Patients regrow muscles from pig bladder tissue
Scientists have, for the first time ever, been able to successfully regenerate damaged leg muscles through a new stem cell technique that uses material from pig bladder tissue.
Researchers at the University of Pittsburgh School of Medicine and the McGowan Institute for Regenerative Health tested out the procedure on five men.
The research was sponsored by the US Department of Defense.
The procedure involves surgically implanting a "quilt" of sheets of the cells from connective tissue of a pig's bladder.
The process causes the body to regenerate stem cells at the injury site, which repairs scar tissue and helps the person to regain muscle strength and movement.
"We can take the type of injury that normally would form nothing other than scar tissue and form a brand new skeletal muscle that's functional, that contracts," Dr. Steve Badylak at the University of Pittsburgh's department of surgery, told CBS News.

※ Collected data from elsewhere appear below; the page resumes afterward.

/-! ### Load, arithmetic and logic (41_arith_logic.md) -/

/-- R140: LD Vx, NN, every register, VF included. The source states this opcode. -/
def Obligations.LoadImmediateWrites : Prop :=
  ∀ (x : BitVec 4) (nn : Byte) (s : State),
    decodeWord (0x6#4 ++ x ++ nn : BitVec 16) = .ldImm x.toFin nn ∧
    ∃ t, exec (.ldImm x.toFin nn) s = .next t ∧ t.reg x.toFin = nn ∧ t.pc = s.pc ∧
      Keeps { regs := [x.toFin] } s t

/-- R141: ADD Vx, NN wraps and writes no flag. -/
def Obligations.AddImmediateWraps : Prop :=
  ∀ (x : Ix16) (nn : Byte) (s : State),
    ∃ t, exec (.addImm x nn) s = .next t ∧
      (t.reg x).toNat = ((s.reg x).toNat + nn.toNat) % 256 ∧ t.pc = s.pc ∧
      Keeps { regs := [x] } s t

/-- R142 to R145: copy, OR, AND and XOR write their result, bit by bit, and no flag (the spec's decision
D7). -/
def Obligations.CopyAndLogicWriteResult : Prop :=
  ∀ (x y : Ix16) (s : State),
    (∃ t, exec (.ldReg x y) s = .next t ∧ t.reg x = s.reg y ∧ t.pc = s.pc ∧
      Keeps { regs := [x] } s t) ∧
    (∃ t, exec (.orReg x y) s = .next t ∧ t.pc = s.pc ∧ Keeps { regs := [x] } s t ∧
      ∀ b, b < 8 → (t.reg x).getLsbD b = ((s.reg x).getLsbD b || (s.reg y).getLsbD b)) ∧
    (∃ t, exec (.andReg x y) s = .next t ∧ t.pc = s.pc ∧ Keeps { regs := [x] } s t ∧
      ∀ b, b < 8 → (t.reg x).getLsbD b = ((s.reg x).getLsbD b && (s.reg y).getLsbD b)) ∧
    (∃ t, exec (.xorReg x y) s = .next t ∧ t.pc = s.pc ∧ Keeps { regs := [x] } s t ∧
      ∀ b, b < 8 → (t.reg x).getLsbD b = ((s.reg x).getLsbD b ^^ (s.reg y).getLsbD b))

/-- R146: ADD Vx, Vy. With X = 15 the carry stands in VF and the sum is lost, the spec's decision D6
(log 6). -/
def Obligations.AddSetsCarry : Prop :=
  ∀ (x y : Ix16) (s : State),
    ∃ t, exec (.addReg x y) s = .next t ∧ t.pc = s.pc ∧
      (t.reg VF).toNat = flagValue ((s.reg x).toNat + (s.reg y).toNat > 255) ∧
      (x ≠ VF → (t.reg x).toNat = ((s.reg x).toNat + (s.reg y).toNat) % 256) ∧
      Keeps { regs := [x, VF] } s t

/-- R147, R149: SUB is VX - VY, SUBN is VY - VX, both into VX; VF is 1 when there is no borrow. With
X = 15 the flag stands in VF, the spec's decision D6 (log 6). -/
def Obligations.SubtractionsSetNoBorrow : Prop :=
  ∀ (x y : Ix16) (s : State),
    (∃ t, exec (.subReg x y) s = .next t ∧ t.pc = s.pc ∧
      (t.reg VF).toNat = flagValue ((s.reg x).toNat ≥ (s.reg y).toNat) ∧
      (x ≠ VF → ((t.reg x).toNat : Int) = ((s.reg x).toNat - (s.reg y).toNat : Int) % 256) ∧
      Keeps { regs := [x, VF] } s t) ∧
    (∃ t, exec (.subnReg x y) s = .next t ∧ t.pc = s.pc ∧
      (t.reg VF).toNat = flagValue ((s.reg y).toNat ≥ (s.reg x).toNat) ∧
      (x ≠ VF → ((t.reg x).toNat : Int) = ((s.reg y).toNat - (s.reg x).toNat : Int) % 256) ∧
      Keeps { regs := [x, VF] } s t)

/-- R148, R150: the shifts move VX, or VY under Q.shift_vy, by one place into VX; VF is the bit shifted
out. The destination is the spec's decision D30; with X = 15 the flag stands in VF, decision D6
(log 6). -/
def Obligations.ShiftsSetShiftedOutBit : Prop :=
  ∀ (x y : Ix16) (s : State) (b : Byte),
    b = (if s.quirks.shiftVy = true then s.reg y else s.reg x) →
    (∃ t, exec (.shr x y) s = .next t ∧ t.pc = s.pc ∧ (t.reg VF).toNat = b.toNat % 2 ∧
      (x ≠ VF → (t.reg x).toNat = b.toNat / 2) ∧ Keeps { regs := [x, VF] } s t) ∧
    (∃ t, exec (.shl x y) s = .next t ∧ t.pc = s.pc ∧ (t.reg VF).toNat = b.toNat / 128 ∧
      (x ≠ VF → (t.reg x).toNat = b.toNat * 2 % 256) ∧ Keeps { regs := [x, VF] } s t)

/-! ### Index register and memory (42_index_memory.md) -/

/-- R160, R161: LD I, NNN sets I; ADD I, Vx keeps 16 bits of the sum and flags the unwrapped sum against
0x0FFF (the spec's decision D12, log 16). -/
def Obligations.IndexLoadAndAdd : Prop :=
  ∀ (nnn : Addr12) (x : Ix16) (s : State),
    (∃ t, exec (.ldI nnn) s = .next t ∧ t.i.toNat = nnn.toNat ∧ t.pc = s.pc ∧
      Keeps { i := true } s t) ∧
    ∃ t, exec (.addI x) s = .next t ∧ t.pc = s.pc ∧
      t.i.toNat = (s.i.toNat + (s.reg x).toNat) % 65536 ∧
      (t.reg VF).toNat = flagValue (s.i.toNat + (s.reg x).toNat > 0x0FFF) ∧
      Keeps { regs := [VF], i := true } s t

/-- R162: LD F, Vx, every register and value. The source states this opcode. -/
def Obligations.GlyphAddressOfDigit : Prop :=
  ∀ (x : BitVec 4) (s : State),
    decodeWord (0xF#4 ++ x ++ 0x29#8 : BitVec 16) = .ldF x.toFin ∧
    ∃ t, exec (.ldF x.toFin) s = .next t ∧
      t.i.toNat = 0x50 + 5 * ((s.reg x.toFin).toNat % 16) ∧ t.pc = s.pc ∧ Keeps { i := true } s t

/-- R163: LD B, Vx with its three bytes inside memory. -/
def Obligations.BcdStoresDigits : Prop :=
  ∀ (x : Ix16) (s : State), s.i.toNat + 2 ≤ 4095 →
    ∃ t, exec (.ldB x) s = .next t ∧ t.pc = s.pc ∧
      (t.mem.read (dataAddr s 0)).toNat = (s.reg x).toNat / 100 ∧
      (t.mem.read (dataAddr s 1)).toNat = (s.reg x).toNat / 10 % 10 ∧
      (t.mem.read (dataAddr s 2)).toNat = (s.reg x).toNat % 10 ∧
      Keeps { mem := [dataAddr s 0, dataAddr s 1, dataAddr s 2] } s t

/-- R164: LD [I], Vx with all its bytes inside memory, under both settings of Q.inc_i. -/
def Obligations.BlockStoreWritesRegisters : Prop :=
  ∀ (x : Ix16) (s : State), s.i.toNat + x.val ≤ 4095 →
    ∃ t, exec (.storeRegs x) s = .next t ∧ t.pc = s.pc ∧
      (∀ k : Ix16, k ≤ x → t.mem.read (dataAddr s k.val) = s.reg k) ∧
      t.i.toNat = (if s.quirks.incI = true then s.i.toNat + x.val + 1 else s.i.toNat) ∧
      Keeps { i := true, mem := (List.range (x.val + 1)).map (dataAddr s) } s t

/-- R165: LD Vx, [I] with all its bytes inside memory, under both settings of Q.inc_i. -/
def Obligations.BlockLoadReadsRegisters : Prop :=
  ∀ (x : Ix16) (s : State), s.i.toNat + x.val ≤ 4095 →
    ∃ t, exec (.loadRegs x) s = .next t ∧ t.pc = s.pc ∧
      (∀ k : Ix16, k ≤ x → t.reg k = s.mem.read (dataAddr s k.val)) ∧
      t.i.toNat = (if s.quirks.incI = true then s.i.toNat + x.val + 1 else s.i.toNat) ∧
      Keeps { regs := (List.finRange 16).filter (fun k => k ≤ x), i := true } s t

/-- R163, R164: a store that leaves memory faults at its first byte above 4095; the bytes before it are
written, none after it; under Q.inc_i the block store has moved I past the bytes written. The partial
effect is the spec's decision D11 (log 16), FAULT_PC = PC (R222) its decision D18 (log 4). -/
def Obligations.StoresBeyondMemoryFault : Prop :=
  ∀ (x : Ix16) (s : State),
    (4095 < s.i.toNat + 2 → ∃ t, exec (.ldB x) s = .next t ∧ Raised .memWriteOutOfBounds s t ∧
      (dataAddr s 0 ≤ 4095 → (t.mem.read (dataAddr s 0)).toNat = (s.reg x).toNat / 100) ∧
      (dataAddr s 1 ≤ 4095 → (t.mem.read (dataAddr s 1)).toNat = (s.reg x).toNat / 10 % 10) ∧
      Keeps { mem := [dataAddr s 0, dataAddr s 1].filter (· ≤ 4095), fault := true } s t) ∧
    (4095 < s.i.toNat + x.val → ∃ t, exec (.storeRegs x) s = .next t ∧
      Raised .memWriteOutOfBounds s t ∧
      (∀ k : Ix16, dataAddr s k.val ≤ 4095 → t.mem.read (dataAddr s k.val) = s.reg k) ∧
      t.i.toNat = (if s.quirks.incI = true then max s.i.toNat 4096 else s.i.toNat) ∧
      Keeps { i := true, mem := ((List.range (x.val + 1)).map (dataAddr s)).filter (· ≤ 4095),
              fault := true } s t)

/-- R165, R182: a block load that leaves memory faults at its first byte above 4095 with the registers
before it loaded and the rest unchanged; a DRW any of whose N bytes lies above 4095 faults before any
pixel or VF changes. That both are faults, and DRW's check first, are the spec's decisions D10 and
D15 (log 15, log 16), FAULT_PC = PC (R222) its decision D18 (log 4). -/
def Obligations.LoadsBeyondMemoryFault : Prop :=
  ∀ (x y : Ix16) (n : Fin 16) (s : State),
    (4095 < s.i.toNat + x.val → ∃ t, exec (.loadRegs x) s = .next t ∧
      Raised .memReadOutOfBounds s t ∧
      (∀ k : Ix16, dataAddr s k.val ≤ 4095 → t.reg k = s.mem.read (dataAddr s k.val)) ∧
      t.i.toNat = (if s.quirks.incI = true then max s.i.toNat 4096 else s.i.toNat) ∧
      Keeps { regs := (List.finRange 16).filter (fun k => dataAddr s k.val ≤ 4095), i := true,
              fault := true } s t) ∧
    (1 ≤ n.val → 4096 < s.i.toNat + n.val → ∃ t, exec (.drw x y n) s = .next t ∧
      Raised .memReadOutOfBounds s t ∧ Keeps { fault := true } s t)

/-! ### Random and display (43_random_display.md) -/

/-- R180: RND Vx, NN masks the byte on the port: the one the host has listed, else a free value, for every
value of it (log 9). Each RND takes one byte. -/
def Obligations.RandomByteIsMasked : Prop :=
  ∀ (x : Ix16) (nn : Byte) (s : State),
    ∃ t, exec (.rnd x nn) s = .next t ∧ t.pc = s.pc ∧
      (∀ b rest, s.rndIn = b :: rest → t.reg x = b &&& nn ∧ t.rndIn = rest) ∧
      (s.rndIn = [] → t.reg x = Config.rand8 s.rndCount &&& nn ∧ t.rndIn = []) ∧
      t.rndCount = s.rndCount + 1 ∧ Keeps { regs := [x], rnd := true } s t

/-- R181: CLS is the word 0x00E0 and no other, and clears every pixel and nothing else. The source states
this opcode. -/
def Obligations.ClsClearsDisplay : Prop :=
  (∀ w : Word, decodeWord w = .cls ↔ w = 0x00E0) ∧ ∀ s : State,
    ∃ t, exec .cls s = .next t ∧ (∀ y x, t.pix.pixel y x = false) ∧ t.pc = s.pc ∧
      Keeps { pix := true } s t

/-- R182: DRW with its bytes inside memory, N = 0 included: each pixel is inverted exactly if a set sprite
bit covers it, and VF is 1 exactly if such a pixel was set. V[X] and V[Y] are the values before VF is
written. Bit order, the check of all bytes and N = 0 are the spec's decisions D14, D15, D29
(log 15). -/
def Obligations.DrawXorsSprite : Prop :=
  ∀ (x y : Ix16) (n : Fin 16) (s : State), (n.val = 0 ∨ s.i.toNat + n.val ≤ 4096) →
    ∃ t, exec (.drw x y n) s = .next t ∧ t.pc = s.pc ∧
      (∀ y' x', spriteBit s x y n y' x' → t.pix.pixel y' x' = !s.pix.pixel y' x') ∧
      (∀ y' x', ¬ spriteBit s x y n y' x' → t.pix.pixel y' x' = s.pix.pixel y' x') ∧
      ((∃ y' x', spriteBit s x y n y' x' ∧ s.pix.pixel y' x' = true) → (t.reg VF).toNat = 1) ∧
      ((¬ ∃ y' x', spriteBit s x y n y' x' ∧ s.pix.pixel y' x' = true) → (t.reg VF).toNat = 0) ∧
      Keeps { regs := [VF], pix := true } s t

/-- R183: drawing the same sprite twice restores the display, and the second draw reports a collision
exactly if the first turned a pixel from clear to set. X and Y are not VF, which the first draw
writes. -/
def Obligations.DrawTwiceRestores : Prop :=
  ∀ (x y : Ix16) (n : Fin 16) (s t u : State), x ≠ VF → y ≠ VF →
    (n.val = 0 ∨ s.i.toNat + n.val ≤ 4096) →
    exec (.drw x y n) s = .next t → exec (.drw x y n) t = .next u →
    u.pix = s.pix ∧
    (u.reg VF = 1 ↔ ∃ y' x', s.pix.pixel y' x' = false ∧ t.pix.pixel y' x' = true)

/-! ### Keys and timers (44_keys_timers.md, 60_exceptions.md) -/

/-- R200, R201: SKP and SKNP with a key index of at most 15. -/
def Obligations.KeySkipsReadKeyVector : Prop :=
  ∀ (x : Ix16) (s : State) (k : Ix16), (s.reg x).toNat = k.val →
    (∃ t, exec (.skp x) s = .next t ∧
      t.pc = (if s.key[k.val] = true then s.pc + 2 else s.pc) ∧ Keeps {} s t) ∧
    (∃ t, exec (.sknp x) s = .next t ∧
      t.pc = (if s.key[k.val] = true then s.pc else s.pc + 2) ∧ Keeps {} s t)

Over time the transplanted tissue melds with the patient's real muscle tissue, Badylak said.
Pig bladder cells have been used for years to repair damaged and missing tissue of patients.
In the past, doctors have employed the technique to fix hernias and treat skin ulcers. Last year, a surgeon in Delray Beach, Fla., grew a man's missing finger using the material.
The research is published in Science Translational Medicine.